Git is a way to keep a history of a project. In scientific computing, Git is not only a software development tool. It is also a way to inspect what changed between calculations.

The minimum safety commands were introduced earlier in Minimal Git and diff safety. This page treats Git as part of a reproducible scientific workflow.

Official Git book:

Core ideas:

repository: project folder with history
commit: saved checkpoint
diff: what changed
history: sequence of saved checkpoints
working tree: files that may differ from the last commit

After an AI agent changes Rust code, read the diff before accepting the change. Check both scientific files and environment files such as Cargo.toml and Cargo.lock. A dependency change can affect numerical results even when the source code change looks small.

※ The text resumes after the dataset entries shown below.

-- ==== Sys2Proof/Tests/Slice0.lean ====
section
/-! SUPPORT. Sys2Proof/Tests/Slice0.lean: the model's own tests, their expected values from 95_test_vectors.md or counted
by hand from the rules, and for each obligation with hypotheses a witness that they can be met together. -/

namespace Sys2Proof.Tests

open Sys2Proof.Machine Sys2Proof.Certificates

/-! Helpers. -/

/-- A memory whose first `n` bytes are `f 0 … f (n − 1)`. -/
def bytes (n : Nat) (f : Nat → Byte) : Memory := (List.range n).map fun i => (i, f i)

/-- The state an outcome goes on with. -/
def nextOf (o : Host.Outcome State Fault Refusal) : State :=
  match o with
  | .next t => t
  | _ => State.reset

def isNext (o : Host.Outcome State Fault Refusal) : Bool :=
  match o with
  | .next _ => true
  | _ => false

def stopsWith (o : Host.Outcome State Fault Refusal) (r : Fault) : Bool :=
  match o with
  | .fault q => q == r
  | _ => false

/-- The reset state with host events to come. -/
def hosted (l : List HostEvent) : State := { State.reset with pending := l }

/-- The host has copied OUT to IN and set the operands. -/
def handed (t : State) (inLen argA argB : Word) : State :=
  { t with inMem := t.outMem, inLen := inLen, argA := argA, argB := argB }

/-! Decoding: words written out from the fields of 30_encoding.md R80 (RSV1, DEPTH, RSV0, OP). -/

theorem test_decode_tdec4 : decodeCmd 0b000000000000000000000000000_0_0_001 = .ok .tdec4 := by decide
theorem test_decode_tdec8 : decodeCmd 0b000000000000000000000000000_1_0_001 = .ok .tdec8 := by decide
theorem test_decode_tenc4 : decodeCmd 0b000000000000000000000000000_0_0_010 = .ok .tenc4 := by decide
theorem test_decode_tenc8 : decodeCmd 0b000000000000000000000000000_1_0_010 = .ok .tenc8 := by decide
theorem test_decode_cdec : decodeCmd 0b000000000000000000000000000_0_0_011 = .ok .cdec := by decide
theorem test_decode_cdec_depth : decodeCmd 0b000000000000000000000000000_1_0_011 = .ok .cdec := by decide
theorem test_decode_cenc : decodeCmd 0b000000000000000000000000000_0_0_100 = .ok .cenc := by decide
theorem test_decode_cenc_depth : decodeCmd 0b000000000000000000000000000_1_0_100 = .ok .cenc := by decide

/-- EN-9 to EN-16. -/
theorem test_decode_illegal :
    decodeCmd 0x00000000 = .error .reservedOp ∧ decodeCmd 0x00000005 = .error .reservedOp ∧
    decodeCmd 0x00000006 = .error .reservedOp ∧ decodeCmd 0x00000017 = .error .reservedOp ∧
    decodeCmd 0x00000009 = .error .reservedBits ∧ decodeCmd 0x00000019 = .error .reservedBits ∧
    decodeCmd 0x00000021 = .error .reservedBits ∧ decodeCmd 0x80000003 = .error .reservedBits ∧
    decodeCmd 0xFFFFFFFF = .error .reservedBits := by decide

/-- R87's words. -/
theorem test_encode : allInstr.map encode = [0x01, 0x11, 0x02, 0x12, 0x03, 0x04] := by decide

Git does not replace result files. A reproducible calculation should still save the command, input parameters, result metadata, and output artifacts needed to inspect the run.

Things to look up

  • Repository
  • Commit
  • Diff
  • Git history
  • Working tree
  • Git remote
  • git clone
  • git push
  • Pull request
  • Cargo.lock

Exercise

Explain repository, commit, and diff in your own words. Then list what you should inspect after an AI agent changes a Rust scientific-coding project.

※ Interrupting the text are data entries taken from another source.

-- ==== Sys2Proof/Machine/Flags.lean ====
section
/-! DEFINITION. The block's status flags: `week_known` (R31, R201), `leap_second_valid` and the result's `clamped` (R33,
R242, R306), with the context fields written beside them and the report they call for (R243). -/

namespace Sys2Proof.Machine

/-- The week side effect of subframe 1: unconditional (R201). -/
def writeWeek (week : BitVec 10) (c : Context) : Context := { c with gpsWeek := week, weekKnown := true }

/-- What LEAP_SANITY leaves: the context, the result's `clamped`, the required report. -/
structure LeapOutcome where
  ctx     : Context
  clamped : Bool
  report  : Option Condition
  deriving DecidableEq, Repr

/-- PENDING_CHECK (R243). -/
def pendingCheck (svid : Byte) (f : LeapFields) : Option Condition :=
  if f.leap ≠ f.lsf then some (.leapPending svid f.leap f.lsf f.wnlsf f.dn) else none

/-- LEAP_SANITY: the unsigned floor comparison with `BASELINE` (R242, D16), and PENDING_CHECK on the accepted branch
only (R243, D17). -/
def leapSanity (p : Params) (svid : Byte) (f : LeapFields) (c : Context) : LeapOutcome :=
  if f.leap < p.baseline then
    { ctx := { c with leapSeconds := p.baseline, leapSecondValid := false }
      clamped := true
      report := some (.invalidLeapSeconds svid f.leap p.baseline) }
  else
    { ctx := { c with leapSeconds := f.leap, leapSecondValid := true }
      clamped := false
      report := pendingCheck svid f }

end Sys2Proof.Machine
end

Advanced exercise: fork this repository on GitHub, clone your fork locally, make a small improvement to the lecture notes, push the change to your remote fork, and open one pull request. Before doing this exercise, look up fork, clone, remote, push, and pull request.

Notes for the exercise

  • A repository is a project folder with history.
  • A commit is a saved checkpoint.
  • A diff shows what changed.
  • Read the diff after AI-agent edits.
  • Check whether Cargo.toml or Cargo.lock changed.
  • Do not put a large unrelated set of changes into one commit.
  • In the advanced exercise, choose one small improvement so the pull request is easy to review.
  • The pull request description should explain what changed and why.